Le draft 2001 a été exceptionnel en ce sens que les équipes qui avaient le besoin le plus pressant de renforts immédiats ne les ont pas obtenus car elles ont préféré miser sur le moyen terme en signant des très jeunes joueurs au grand potentiel.

Malgré leur choix ordinal moins favorable, les meilleures équipes ont ainsi hérité de basketteurs plus matures susceptibles d’être rapidement incorporés dans l’équipe. En totale contradiction avec sa vocation fondamentale, le Draft, durant cette intersaison, affaiblit les mauvaises équipes et renforcé les bonnes!

C’est évidemment regrettable pour l’équilibre du championnat et pour le changement aux avants-postes du classement.

ON REPREND LES MEMES

Cette saison plus encore que les précédentes, il ne faut pas être devin pour dégager le grand favori: les Los Angeles Lakers devraient facilement voguer vers un troisième titre consécutif. La manière dont ils ont dominé les playoffs (15 victoires pour une seule défaite, soit un record en NBA) ne laisse planer aucun doute sur leur force.

Même si certains essaient de leur chercher des puces? La blessure de Derek Fisher, par exemple. Après la conquête du titre et une saison exemplaire, le point guard est à nouveau victime d’une fracture du pied. Ou encore le départ de Horace Grant pour Orlando. Ou les querelles intestines entre Shaquille O’Neal et Kobe Bryant.

Arguments réels mais facilement rejetables.

Fisher est bien revenu après pareille blessure la saison dernière. Samaki Walker (acquis des San Antonio Spurs) peut à terme faire oublier Grant. Quant à la rivalité O’Neal-Bryant, c’est un faux problème. Les deux hommes sont suffisamment malins pour réaliser que leur collaboration renverse les montagnes.

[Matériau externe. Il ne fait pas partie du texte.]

/-! ### Braid groups (07_braid_groups.md) -/

/-- A client of a Braid side (R189, R215). -/
structure Client where
  cidx : Nat
  /-- true: transmit client. -/
  tx : Bool
  type : Nat
  n : Nat
  ch : Nat
  slice : Nat
  fabricCh : Nat
  /-- The stream queue of a transmit client (R212). -/
  queue : Nat := 0
  deficit : Int := 0
  suspended : Bool := false
  /-- Receive client: the next SEQ and the bytes that wait to complete a frame. -/
  txSeq : BitVec 16 := 0
  txBytes : List Byte := []
  /-- A receive client's last data stitch, and whether it is in server signal fail (R200). -/
  lastData : Option Nat := none
  ssf : Bool := true
  /-- The replacement on a receive client's output (R120, R200). -/
  repl : Nat := 0
  deriving DecidableEq, Repr

/-- The MSTATE of R217. -/
inductive MState where
  | adding | working | spare
  deriving DecidableEq, Repr

/-- A schedule position: round and place in the round. -/
structure SPos where
  round : Nat
  pos : Nat
  deriving DecidableEq, Repr

/-- A member of one side of a Braid group. `st` is MSTATE: working while its STATE in the active table is WORKING, spare when it
is a spare or, on the receive side, not in the schedule, else adding, which a transmit member that waits to return also is. -/
structure Member where
  midx : Nat
  ch : Nat
  st : MState := .adding
  spareRole : Bool := false
  /-- Waiting to complete BRAID_MEMBER_ADD or REMOVE by EVT_BRAID_MEMBER. -/
  adding : Bool := true
  removing : Bool := false
  /-- The removals that wait (R216). -/
  removes : Nat := 0
  /-- The end of the 10 s of R206, or the 2 s of R209. -/
  until_ : Option Nat := none
  soloAt : Option Nat := none
  /-- Receive side: failed (R202). Transmit side: the far sink reports it failed. -/
  fail : Bool := true
  seqDef : Bool := false
  skewDef : Bool := false
  /-- The weight in the active table, and in the one that takes effect at the pending switch. A member removed at once whose positions
  stay lost until the next change (R207) stands at MIDX + 64 until then, on no channel. -/
  weight : Nat := 0
  weightNext : Nat := 0
  /-- DELAY and DELAY_MAX in 100 ps, the apparent delay in 1/65,536 ns. -/
  delay : Nat := 0
  delayMax : Nat := 0
  apparent : Option Nat := none
  /-- Receive: timestamp and TX_TIME of the last 1,024 accepted BGOs, oldest first, in 1/65,536 ns (R201). -/
  pairs : List (Nat × Nat) := []
  /-- Receive: a sample whose apparent delay has jumped, with its TX_TIME on the scale of the samples before, until the engine knows why (R220). -/
  jump : Option (Nat × Nat × Nat) := none
  /-- The frame sequence number of the last accepted BGO (receive) or of the present sub-multiframe (transmit). -/
  fsn : BitVec 32 := 0
  /-- BGOs received since the last accepted one. -/
  subs : Nat := 0
  /-- The last accepted ANCHOR, the first since entry to ACQUIRE, the position expected at frame 0 of the present sub-multiframe,
  and the schedule stitches received since that frame. -/
  anchor : Option SPos := none
  firstAnchor : Option SPos := none
  mark : Option SPos := none
  schedSince : Nat := 0
  /-- The schedule stitches received since frame 0 of the sub-multiframe of the last accepted BGO, and how many of them came before the
  present frame 0 (R210). -/
  anchorCnt : Nat := 0
  markCnt : Nat := 0
  bgoAt : Option Nat := none
  rxWork : Bool := false
  /-- STATE of the pending table: WORKING or not. -/
  pendWork : Option Bool := none
  tag : Nat := 0
  tagCnt : Nat := 0
  crcFails : Nat := 0
  sposFails : Nat := 0
  hecSkips : Nat := 0
  goodBgos : Nat := 0
  skewGood : Nat := 0
  queue : Nat := 0
  /-- Receive: the positions of the schedule stitches queued, oldest first, once these are known; their bytes are the queue's. Transmit:
  the stitches formed and waiting for a slot. -/
  stitches : List (SPos × List Byte) := []
  /-- Transmit: the 63 slots of the frame being sent (R190). -/
  slots : List (List Byte) := []
  nextPos : Option SPos := none
  /-- Transmit: the last MST value and how often it came, whether the far sink reports the member healthy, since when, and whether
  a spare took its place. -/
  mstCand : Option Bool := none
  mstCnt : Nat := 0
  far : Bool := false
  healthySince : Option Nat := none
  wtrUntil : Option Nat := none
  replaced : Bool := false
  /-- Transmit: the ANCHOR and the 32 BGO bytes of the sub-multiframe being sent. -/
  txAnchor : SPos := { round := 0, pos := 0 }
  bgo : List Byte := []
  withdrawAt : Option Nat := none
  deriving DecidableEq, Repr

/-- The receive states of R203. -/
inductive BraidState where
  | idle | acquire | aligned
  deriving DecidableEq, Repr

/-- One side of a group. -/
structure Side where
  members : List Member := []
  clients : List Client := []
  st : BraidState := .idle
  schedAct : Bool := false
  schedPend : Bool := false
  nStar : Option Nat := none
  /-- The round of the last switch, until every member has passed it: BGOs whose ANCHOR lies before it still announce it (R205). -/
  lastN : Option Nat := none
  /-- Requests waiting for the change after the pending one: member indices and their new working state. -/
  requests : List (Nat × Bool) := []
  /-- The clients that the partner suspends at the pending change (R370). -/
  givenSus : Option Nat := none
  start : Option Nat := none
  round : Nat := 0
  pos : Nat := 0
  lost : Word := 0
  hec : Word := 0
  bgoErr : Word := 0
  realign : Word := 0
  discardUntil : Option Nat := none
  deriving DecidableEq, Repr

/-- A Braid group. -/
structure Braid where
  rx : Option Side := none
  tx : Option Side := none
  tagTx : Nat := 0
  tagExp : Nat := 0
  maxDd : Nat := 0
  wtr : Nat := 0
  deriving DecidableEq, Repr

/-! ### The queue pool (08_queue_pool.md) -/

/-- A queue-table entry (R229) with the queue's configuration words (R255) and the running state of its writer and reader.
An absent entry is a free queue. `chain` is the queue's list of cells, oldest first: HEAD, TAIL and CELLS are its first
element, its last element and its length, and RWMARK is the first of its last `openCells` elements. -/
structure Queue where
  /-- 1 packet, 2 stream. -/
  kind : Nat
  /-- 0 host, 1 Braid group, 2 Welt pair. -/
  owner : Nat := 0
  ownerId : Nat := 0
  cfg : List Word := []
  chain : List Nat := []
  open_ : Bool := false
  epoch : BitVec 7 := 0
  discard : Bool := false
  limit : Nat := 0
  items : Nat := 0
  lost : Word := 0
  poolDrop : Word := 0
  flushDiscard : Word := 0
  oversizeDrop : Word := 0
  badDrop : Word := 0
  rateDrop : Word := 0
  flushed : Word := 0
  eccDrop : Word := 0
  changed : Bool := false
  /-- The cells of the open packet. -/
  openCells : Nat := 0
  /-- The bytes of the partly filled cell and the bytes of the open packet. -/
  partialBytes : List Byte := []
  pktBytes : Nat := 0
  droppedBytes : Nat := 0
  /-- Bytes of the oldest cell that a Braid or Welt reader has already taken. -/
  readOff : Nat := 0
  /-- Admission meter in units of 10^-6 bytes, and when it was last filled (R235). -/
  meter : Int := 0
  meterAt : Nat := 0
  deficit : Int := 0
  /-- The reader has begun the oldest packet, is dropping the rest of it, and has started on a stream; a stream reader's
  leaf has underrun. -/
  reading : Bool := false
  dropping : Bool := false
  holdMet : Bool := false
  underrun : Bool := false
  /-- The connected ingress leaf, by number, and whether the egress leaf is connected. -/
  writer : Option Nat := none
  rdConn : Bool := false
  /-- A pending flush: the instant it takes effect at the latest (R239), and where it is no host command's, REASON and pseudo-channel
  of its loss event; REASON 0 has none (R242). -/
  flushAt : Option Nat := none
  lossWhy : Option (Nat × Nat) := none
  stopped : Bool := false
  rx : SeqRx := {}
  /-- Fabric reader: the next SEQ, the bytes waiting to complete a frame, and whether the next frame is a packet's first. -/
  txSeq : BitVec 16 := 0
  txBytes : List Byte := []
  txSop : Bool := true
  /-- Fabric writer: the bytes that wait to complete a writer word, whether the next word is a packet's first (R232), and whether a frame of the
  packet in progress has marked it bad (R175). -/
  wordBytes : List Byte := []
  wordFirst : Bool := false
  fabBad : Bool := false
  deriving DecidableEq, Repr

/-- A retirement whose evaluation runs (R249): the channel, S before it, and the evaluation's last instant. -/
structure Retiring where
  pc : Nat
  before : List Nat
  until_ : Nat
  /-- A retirement, not a half that goes off by command (R471). -/
  permanent : Bool
  deriving DecidableEq, Repr

/-- The queue pool. `mem` is the HBM as bytes at logical addresses (R42). -/
structure Pool where
  q : Table Queue := []
  mem : List Host.Cell := []
  /-- Cells returned to each pseudo-channel's free list, and how many of its cells have ever been taken. -/
  freed : Table (List Nat) := []
  taken : Table Nat := []
  /-- The backlogged queues of each scheduler set in round order, by the reader's channel (R247). -/
  active : Table (List Nat) := []
  retiring : List Retiring := []
  /-- The allocatable set after each evaluation that renewed copies of queue-table entries, oldest first (R43). -/
  renewed : List (List Nat) := []
  /-- The fraction at which packet queues are admitted, numerator and denominator (R41). -/
  admitRate : Nat × Nat := (1, 1)
  /-- The uncorrectable cells (false) and descriptor errors (true) met within the present step and not yet reported, each with its
  pseudo-channel (R228, R246). -/
  seen : List (Nat × Bool) := []
  poolDropTotal : Word := 0
  descErr : Word := 0
  scrubPasses : Word := 0
  trained : Bool := false
  /-- Queues of Braid groups and Welt pairs flushed within the present step, on which their owner has yet to act (R250). -/
  lostQ : List Nat := []
  deriving DecidableEq, Repr

/-! ### Line protection and Welt merges (09_welt_and_line_protection.md) -/

/-- A protection group (R259 to R266): the PROT_GROUP_CREATE words and the running state. -/
structure Prot where
  words : List Word
  holdOff : Nat
  wtr : Nat
  /-- External command, CMD code of R281; 0 none. -/
  ext : Nat := 0
  /-- SF and SD of the legs as declared, and as local requests after hold-off: working then protection. -/
  sfRaw : Bool × Bool := (false, false)
  sdRaw : Bool × Bool := (false, false)
  sf : Bool × Bool := (false, false)
  sd : Bool × Bool := (false, false)
  /-- Running hold-off timers: 0 SF-W, 1 SF-P, 2 SD-W, 3 SD-P, with their ends. -/
  hold : Table Nat := []
  top : Nat := 0
  topRemote : Bool := false
  sel : Bool := false
  bridge : Bool := false
  wtrUntil : Option Nat := none
  dnr : Bool := false
  apsTx : Word := 0
  apsRx : Option Nat := none
  fopPm : Bool := false
  fopPmCnt : Nat := 0
  fopNr : Bool := false
  nrSince : Option Nat := none
  switches : Word := 0
  lastSwitch : Nat := 0
  deriving DecidableEq, Repr
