/-- By how much the multiframe of member m arrives behind that of member j, in ns, around the multiframe's length. -/
def vcBehind (m j : Chan) : Nat := (m.vcPhase + vcPeriod m.words - j.vcPhase) % vcPeriod m.words
/-- Whether a received VCAT member has lost its multiframe or arrives more than MAX_DD behind the earliest member (R167). -/
def vcatOut (s : State) (grp : List Nat) (maxDd : Nat) (m : Nat) : Bool :=
  !(keyEg m) && (match tget? s.chan m with
  | some c => c.vcLom || grp.any (fun j => match tget? s.chan j with
      | some d => !d.vcLom && decide (8000 * maxDd < vcBehind c d) && decide (2 * vcBehind c d < vcPeriod c.words)
      | none => false)
  | none => true)

/-- Server signal fail of the channel at key k (R119, R120, R165, R168): its multiplex structure is wrong, or what carries
it fails. -/
def chanSsf (s : State) (fuel : Nat) (k : Nat) : Bool :=
  match fuel with
  | 0 => false
  | f + 1 =>
    match tget? s.chan k with
    | none => false
    | some c =>
      c.msiBad ||
      (match serverOf k c.words with
       | .port p => !keyEg k && ((match portAt s (mspPort s p) with | some q => sectionFail s (mspPort s p) q | none => false) ||
           (cType c.words == 0x21 && (match flexeGroupOf s p with | some (_, g) => g.mismatch | none => false)))
       | .chan k' =>
         (match tget? s.chan k' with
          | some d => rawOf s (chanPoint k' (cType d.words) 0 0) &&& carrierMask d.words != 0
          | none => false) || chanSsf s f k'
       | _ =>
         cType c.words == 0x12 &&
           (let ms := vcatMembers s k
            let bad := fun m =>
              (match tget? s.chan m with
               | some d => rawOf s (chanPoint m (cType d.words) 0 0) &&& sfMask != 0
               | none => false) || chanSsf s f m || vcatOut s ms (cMaxDd c.words) m
            if cLcas c.words then !(ms.any (fun m => match tget? s.chan m with | some d => d.carrying | none => false))
            else ms.any bad))

/-- Server signal fail of a channel. -/
def ssf (s : State) (k : Nat) : Bool := chanSsf s treeDepth k
/-- A signal-fail defect at a channel's own point (PM or path) or server signal fail. -/
def chanSf (s : State) (k : Nat) : Bool :=
  ssf s k || (match tget? s.chan k with
    | some c => rawOf s (chanPoint k (cType c.words) 0 0) &&& sfMask != 0
    | none => true)
/-- Whether a VCAT member has failed (R168). -/
def vcatBad (s : State) (g m : Nat) : Bool :=
  chanSf s m || (match tget? s.chan g with | some c => vcatOut s (vcatMembers s g) (cMaxDd c.words) m | none => false)

/-- Server signal fail of GFP-F delineation (R90): dLOS, dLOL, dLOF, dLOFLANE, dLOM or dAIS on a layer that carries the
channel at key k; a VCAT group's by R168. -/
def gfpCarrierFail (s : State) (fuel : Nat) (k : Nat) : Bool :=
  match fuel with
  | 0 => false
  | f + 1 =>
    match tget? s.chan k with
    | none => false
    | some c =>
      match serverOf k c.words with
      | .port p0 =>
        let p := mspPort s p0
        (match portAt s p with
        | some q => (List.range (sectionInst q)).any (fun i => sectionDecl s p q i 0 &&& mask [0, 1, 2, 3, 5] != 0) ||
            rawOf s (monAddr 2 0 p 0 1) &&& mask [8] != 0
        | none => true)
      | .chan k' =>
        (match tget? s.chan k' with
         | some d => (List.range 7).any (fun l => rawOf s (chanPoint k' (cType d.words) 0 l) &&& mask [8] != 0)
         | none => true) || (if (tget? s.chan k').map (fun d => cType d.words) == some 0x12 then ssf s k' else gfpCarrierFail s f k')
      | _ => false

/-- Fabric lane n's server signal fail (R90): dLOS, dLOL or no codeword lock. -/
def fabSsf (s : State) (n : Nat) : Bool := laneBad (laneOf s (256 + n)) || !(fabRxOf s n).lock

/-! ### Declared defects of a point -/

/-- The member-level defects of a Braid member that are reported (R133): a signal-fail defect of the member suppresses
them. -/
def memberRep (s : State) (m : Member) : BitVec 20 :=
  if chanSf s (chKey false m.ch) then 0 else dbit 6 m.seqDef ||| dbit 7 m.skewDef

/-- The declared defects of a monitoring point (R131, R133). -/
def declaredOf (s : State) (addr : Nat) : BitVec 20 :=
  let id := aId addr
  match aLayer addr with
  | 1 => dbit 0 (laneOf s id).los ||| dbit 1 (laneLol (laneOf s id))
  | 2 => match portAt s id with | some q => sectionDecl s id q (aInst addr) (aLevel addr) | none => 0
  | 3 => rawOf s addr ||| (if aLevel addr = 0 && aInst addr = 0 then
      (match tget? s.chan (chKey (aDir addr == 1) id) with | some c => dbit 14 c.msiBad | none => 0) else 0)
  | 4 => rawOf s addr
  | 5 => match tget? s.chan (chKey (aDir addr == 1) id) with
    | some c => if aDir addr = 0 then dbit 2 (c.gfp.st != .sync) else 0
    | none => 0
  | 6 => match portAt s id with
    | some q => dbit 2 (procOf q (33 + aInst addr)).lof ||| dbit 5 (procOf q (33 + aInst addr)).lom
    | none => 0
  | 7 => match tget? s.braid id with
    | some b => (match b.rx with
      | some r => r.members.foldl (fun m x => m ||| memberRep s x) 0
      | none => 0)
    | none => 0
  | 8 => match tget? s.welt id with | some w => dbit 19 w.range | none => 0
  | 9 =>
    let l := laneOf s (256 + id)
    dbit 0 l.los ||| dbit 1 (laneLol l) ||| dbit 2 (l.st != .off && (fabRxOf s id).hag.st != .sync)
  | _ => 0

/-! ### What covers a point (R132) -/

/-- The lane points of a port, with the defects that cover. -/
def laneCover (p : Nat) (q : Port) : List (Nat × BitVec 20) :=
  (portLanes p q).map (fun k => (monAddr 1 0 k 0 0, mask [0, 1]))

/-- Two chains of levels joined by their distance. -/
def levelsJoin {α : Type} (a b : List (List α)) : List (List α) :=
  match a, b with
  | [], l => l
  | l, [] => l
  | x :: r, y :: t => (x ++ y) :: levelsJoin r t

/-- The points that a channel depends on, nearest first, each level with the defects that replace the channel's signal; a VCAT
group's are those of its members, unless LCAS carries it on without them (R168). -/
def chanCover (s : State) (fuel : Nat) (k : Nat) : List (List (Nat × BitVec 20)) :=
  match fuel with
  | 0 => []
  | f + 1 =>
    match tget? s.chan k with
    | none => []
    | some c =>
      match serverOf k c.words with
      | .port p0 =>
        let p := mspPort s p0
        if keyEg k then [] else
        (match portAt s p with
         | some q =>
           if isSdh q then [[(monAddr 2 0 p 0 1, mask [8])], [(monAddr 2 0 p 0 0, sectionMask q)], laneCover p q]
           else [(List.range (sectionInst q)).map (fun i => (monAddr 2 0 p i 0, sectionMask q)), laneCover p q]
         | none => [])
      | .chan k' =>
        (match tget? s.chan k' with
         | some d =>
           if cType d.words = 0x12 then
             if cLcas d.words && !(ssf s k') then []
             else (vcatMembers s k').foldl (fun a m =>
               levelsJoin a ([(chanPoint m (cType ((tget? s.chan m).map (·.words) |>.getD [])) 0 0, sfMask)] :: chanCover s f m)) []
           else [[(chanPoint k' (cType d.words) 0 0, if isVc (cType d.words) then 0 else carrierMask d.words)]]
         | none => []) ++ chanCover s f k'
      | _ => []
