-- ==== Sys2Proof/Machine/Domains.lean ====
section
/-! DEFINITION. Power domains, block resets and retirements (16_startup_and_power_domains.md, R249, R387 to R391). -/

namespace Sys2Proof.Machine

/-- Domain d. -/
def domOf (s : State) (d : Nat) : Domain := tget s.power.dom {} d
/-- s with domain d changed by f. -/
def modDom (d : Nat) (f : Domain → Domain) (s : State) : State := { s with power.dom := tmod s.power.dom {} d f }
/-- The STATE code of a domain. -/
def domCode (t : DomState) : Nat := match t with | .on => 0 | .offCmd => 1 | .isoFc => 2 | .isoFatal => 3
/-- The response word of SYS_POWER_DOMAIN (R444). -/
def domWord (s : State) (d : Nat) : Word := w32 (domCode (domOf s d).st + 4 * b2n (domOf s d).sw.isSome)

/-! ### Retirement (R43, R249, R471) -/

/-- The pseudo-channel that holds a logical byte address (R42, R43): cells, descriptors and queue-table entries stripe by their size; in
the regions beyond, the 64 bytes are a DESIGN CHOICE (log 26). -/
def pcOfAddr (a : Nat) : Nat :=
  if a < 0x1E00000000 then a / 256 % 64 else if a < 0x1EF0000000 then (a - 0x1E00000000) / 8 % 64 else (a - 0x1EF0000000) / 64 % 64
/-- The logical address of queue q's entry (R225). -/
def entryAddr (q : Nat) : Nat := 0x1EF0000000 + 64 * q
/-- The logical address of its home mirror: in the retirement spare, in the pseudo-channel that R43 names; the order within is a DESIGN
CHOICE (log 26). -/
def mirrorAddr (q : Nat) : Nat := 0x1FF4000000 + 64 * (q / 64 * 64 + (q + 32) % 64)
/-- The byte that the HBM holds at a logical address (R42, R225): cells, descriptors, the queue table and its mirror. What the history
and log region and the relocation reserve hold are records of State. -/
def hbmByte (s : State) (a : Nat) : Option Byte :=
  if a < 0x1EF0000000 then some (memByte s.pool.mem a)
  else if a < 0x1EF4000000 then some ((entryBytes s ((a - 0x1EF0000000) / 64)).getD (a % 64) 0)
  else if 0x1FF4000000 ≤ a && a < 0x1FF8000000 then
    let x := (a - 0x1FF4000000) / 64
    some ((entryBytes s (x / 64 * 64 + (x + 32) % 64)).getD (a % 64) 0)
  else none

/-- The content of pseudo-channels lost. -/
def dropContent (p : Nat → Bool) (s : State) : State := { s with pool.mem := memDrop s.pool.mem (fun a => p (pcOfAddr a)) }
/-- The pseudo-channels of a half. -/
def halfPcs (h : Nat) : List Nat := (List.range 32).map (· + 32 * h)
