/-! ### The steps of a commit on the active twin (R368, R369) -/

/-- PREPARED arrives: T_apply is 500 µs on, rounded up to 100 µs; a mismatch ends the commit and keeps the staging. -/
def preparedRx (ok : Bool) (s : State) : State :=
  match s.twin.commit with
  | .prepared dl =>
    if s.now ≤ dl then
      if ok then sendFrames 0x11 1 { s with twin.commit := .ack ((devNs s + 500000 + 99999) / 100000 * 100000) }
      else finishWaiting (· == .commit) .wrongState [] (evtPartner 5 { s with twin.commit := .none, twin.commitLen := 0 })
    else s
  | _ => s
/-- COMMIT_ACK arrives, 100 µs before T_apply at the latest. -/
def commitAckRx (s : State) : State :=
  match s.twin.commit with
  | .ack t => if devNs s + 100000 < t then { s with twin.commit := .apply t } else s
  | _ => s
/-- TWIN_COMMIT_TIMEOUT: paused while the MP is not running (R20). -/
def execTwinCommitTimeout (s : State) : Host.Outcome State Fault Refusal :=
  let late : Bool := match s.twin.commit with
    | .prepared dl => decide (dl < s.now)
    | .ack t => decide (t ≤ devNs s + 100000)
    | _ => false
  nextSettled (if late && mpRuns s then finishWaiting (· == .commit) .timeout [] { s with twin.commit := .none, twin.commitLen := 0 } else s)
/-- COMMIT arrives on the standby: COMMIT_ACK goes out, and the transaction will apply. -/
def commitRx (tApply : Nat) (s : State) : State :=
  if s.twin.run && s.twin.linkUp && s.twin.role == .standby && s.twin.rxPrepared then
    sendFrames 0x11 1 { s with twin.rxPrepared := false, twin.rxApply := some tApply }
  else s

/-! ### Mirrored decisions and seconds (R370) -/

/-- Whether the standby takes its partner's decisions: the link is up and it is READY. -/
def followsPartner (s : State) : Bool := judgedByPartner s && s.twin.linkUp
/-- A mirrored protection decision: the selector, bridge, top request, transmitted APS, WTR left in ns and external command. -/
def protDecided (n : Nat) (sel bridge : Bool) (top : Nat) (remote : Bool) (aps : Word) (wtrLeft ext : Nat) (s : State) : State :=
  match tget? s.prot n with
  | none => s
  | some g =>
    let moved := sel != g.sel
    let g' : Prot := { g with
      top := top, topRemote := remote, sel := sel, bridge := bridge, dnr := top = oduCode 11, apsTx := aps, ext := ext
      wtrUntil := if wtrLeft = 0 then none else some (s.now + wtrLeft)
      switches := if moved then g.switches + 1 else g.switches
      lastSwitch := if moved then devNs s else g.lastSwitch }
    let s := protConns g g' { s with prot := tset s.prot n g' }
    if moved then evtProtSwitch n g' s else s
/-- A mirrored decision applied. -/
def decided (d : Decision) (s : State) : State :=
  match d with
  | .prot g sel bridge top remote aps wtrLeft ext => protDecided g.val sel bridge top.val remote aps wtrLeft ext.val s
  | .welt w bsn sel => updWelt w.val (fun p => { p with decided := some (bsn.toNat, sel) }) s
  | .braid g tx n sus =>
    if tx then
      let s := match sideOf s g.val true with
        | some x => if x.schedPend then updSide g.val true (fun d => { d with nStar := some n }) s else beginChange g.val (some n) s
        | none => s
      updSide g.val true (fun d => { d with givenSus := some sus.toNat }) s
    else updSide g.val false (fun d => if d.schedPend then { d with nStar := some n } else d) s
  | .lcas eg ch carrying =>
    updChan (chKey eg ch.val) (fun c => { c with carrying := carrying, dnuSince := none, lcas := { c.lcas with ok := carrying } }) s
  | .flexe sl grp cal =>
    let key := flexKey sl.val grp.val
    if thas s.flex key then evtFlexe key 0 (flexSwitched key cal.val s) else s
/-- The closed second that a snapshot judges: this twin's own, or one without counts. -/
def snapshotSec (m : Mon) (j : Snapshot) (s : State) : ClosedSec :=
  match m.closed.find? (fun c => c.start == j.start) with
  | some c => c
  | none =>
    let e := s.now - (devNs s - (j.start + 1000000000))
    { c := {}, start := j.start, begins := e - 1000000000, closes := e, viol := m.viol, bei := m.bei }
/-- Whether a snapshot's second has closed on this twin. -/
def snapshotPast (m : Mon) (j : Snapshot) (s : State) : Bool :=
  m.closed.any (fun c => c.start == j.start) || decide (j.start + 1000000000 ≤ devNs s)
/-- A snapshot: the active twin's judgement takes the place of this twin's own for that second. -/
def snapshotRx (a : Nat) (j : Snapshot) (s : State) : State :=
  match tget? s.mon a with
  | none => s
  | some m =>
    if snapshotPast m j s then
      judgePoint a { na := false, es := j.neEs, ses := j.neSes, bbe := j.neBbe, unavail := false, second := snapshotSec m j s }
        { na := j.feNa, es := j.feEs, ses := j.feSes, bbe := j.feBbe, unavail := false, second := snapshotSec m j s }
        { s with mon := tset s.mon a { m with closed := m.closed.filter (fun c => c.start != j.start) } }
    else s

/-! ### Resynchronisation (R371, R380) -/

/-- The active twin's current bins, written into a point of the standby. -/
def pmCopy (s : State) (e : PmCopy) : State :=
  { s with mon := tupd s.mon e.addr.toNat (fun m => { m with cur15.data := e.cur15, cur24.data := e.cur24 }) }
/-- The active twin's closed bins. -/
def pmHistCopy (s : State) (e : PmHistCopy) : State :=
  { s with mon := tupd s.mon e.addr.toNat (fun m => { m with hist15 := e.hist15, hist24 := e.hist24 }) }
/-- The active twin's timing history, its seconds numbered by this twin's count. -/
def timingCopy (s : State) (e : TimingCopy) : State :=
  match e with
  | .dpll d l => modDpll d.val (fun x => { x with hist := l.map (fun r => { r with sec := (s.tmc.secs : Int) + 1 - r.sec }) }) s
  | .cand c l => { s with tmc.candHist := tset s.tmc.candHist c.val (l.map (fun r => { r with sec := (s.tmc.secs : Int) + 1 - r.sec })) }
/-- The current PM bins have followed the configuration, and the standby is synchronised. -/
def resyncReady (bins : List PmCopy) (s : State) : State :=
  if s.twin.resyncing then
    let s := if s.twin.role == .standby then bins.foldl pmCopy s else s
    evtPartner 4 { s with twin.resyncing := false, twin.resynced := s.twin.resynced || s.twin.role == .standby }
  else s
/-- The standby holds the active twin's PM and timing history. -/
def histSynced (pm : List PmHistCopy) (tim : List TimingCopy) (s : State) : State :=
  if s.twin.linkUp && s.twin.paired && s.twin.resyncAt.isSome && !s.twin.histSync then
    let s := if s.twin.role == .standby then tim.foldl timingCopy (pm.foldl pmHistCopy s) else s
    evtPartner 4 { s with twin.histSync := true, twin.resyncAt := none }
  else s

end Sys2Proof.Machine
end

Et puis les Lakers peuvent toujours compter sur leur entraîneur-magicien Phil Jackson qui comptabilise huit titres (6 avec Chicago et 2 avec Los Angeles).

Derrière L.A, on retrouve les mêmes outsiders que l’année dernière: San Antonio, Philadelphie, Milwaukee, Dallas (qui pourrait être la révélation), Sacramento, Miami, Orlando, Utah et Charlotte.

PRONOSTICS

Atlantic: Philadelphia 76ers, Central: Milwaukee Bucks, Midwest: San Antonio Spurs, Pacific: Los Angeles Lakers.

Champion de la Western Conference: L.A., champion de l’Eastern Conference: Milwaukee.

Champion national: Los Angeles Lakers.

Dans le fond du panier, on retrouve Chicago, précédé de Golden State, Memphis, Cleveland, New Jersey, Washington et Detroit.

TRANSFERTS

On épingle la santé retrouvée de Grant Hill. Si sa cheville tient le coup, le sociétaire des Orlando Magic devrait finalement devoir donner pleine mesure de son immense talent. On mentionnera aussi quelques mutations: Dan Majerle (de Miami à Phoenix), Muggsy Bogues (de New York à Dallas), Patrick Ewing (de Seattle à Orlando), Horace Grant (de Los Angeles à Orlando), Shareef Abdul-Rahim (de Vancouver à Atlanta), Elton Brand (de Chicago à L.A. Clippers), Charles Oakley (de Toronto à Chicago), Tyrone Hill (de Philadelphie à Cleveland), Hakeem Olajuwon (de Houston à Toronto) et Danny Manning (de Utah à Dallas).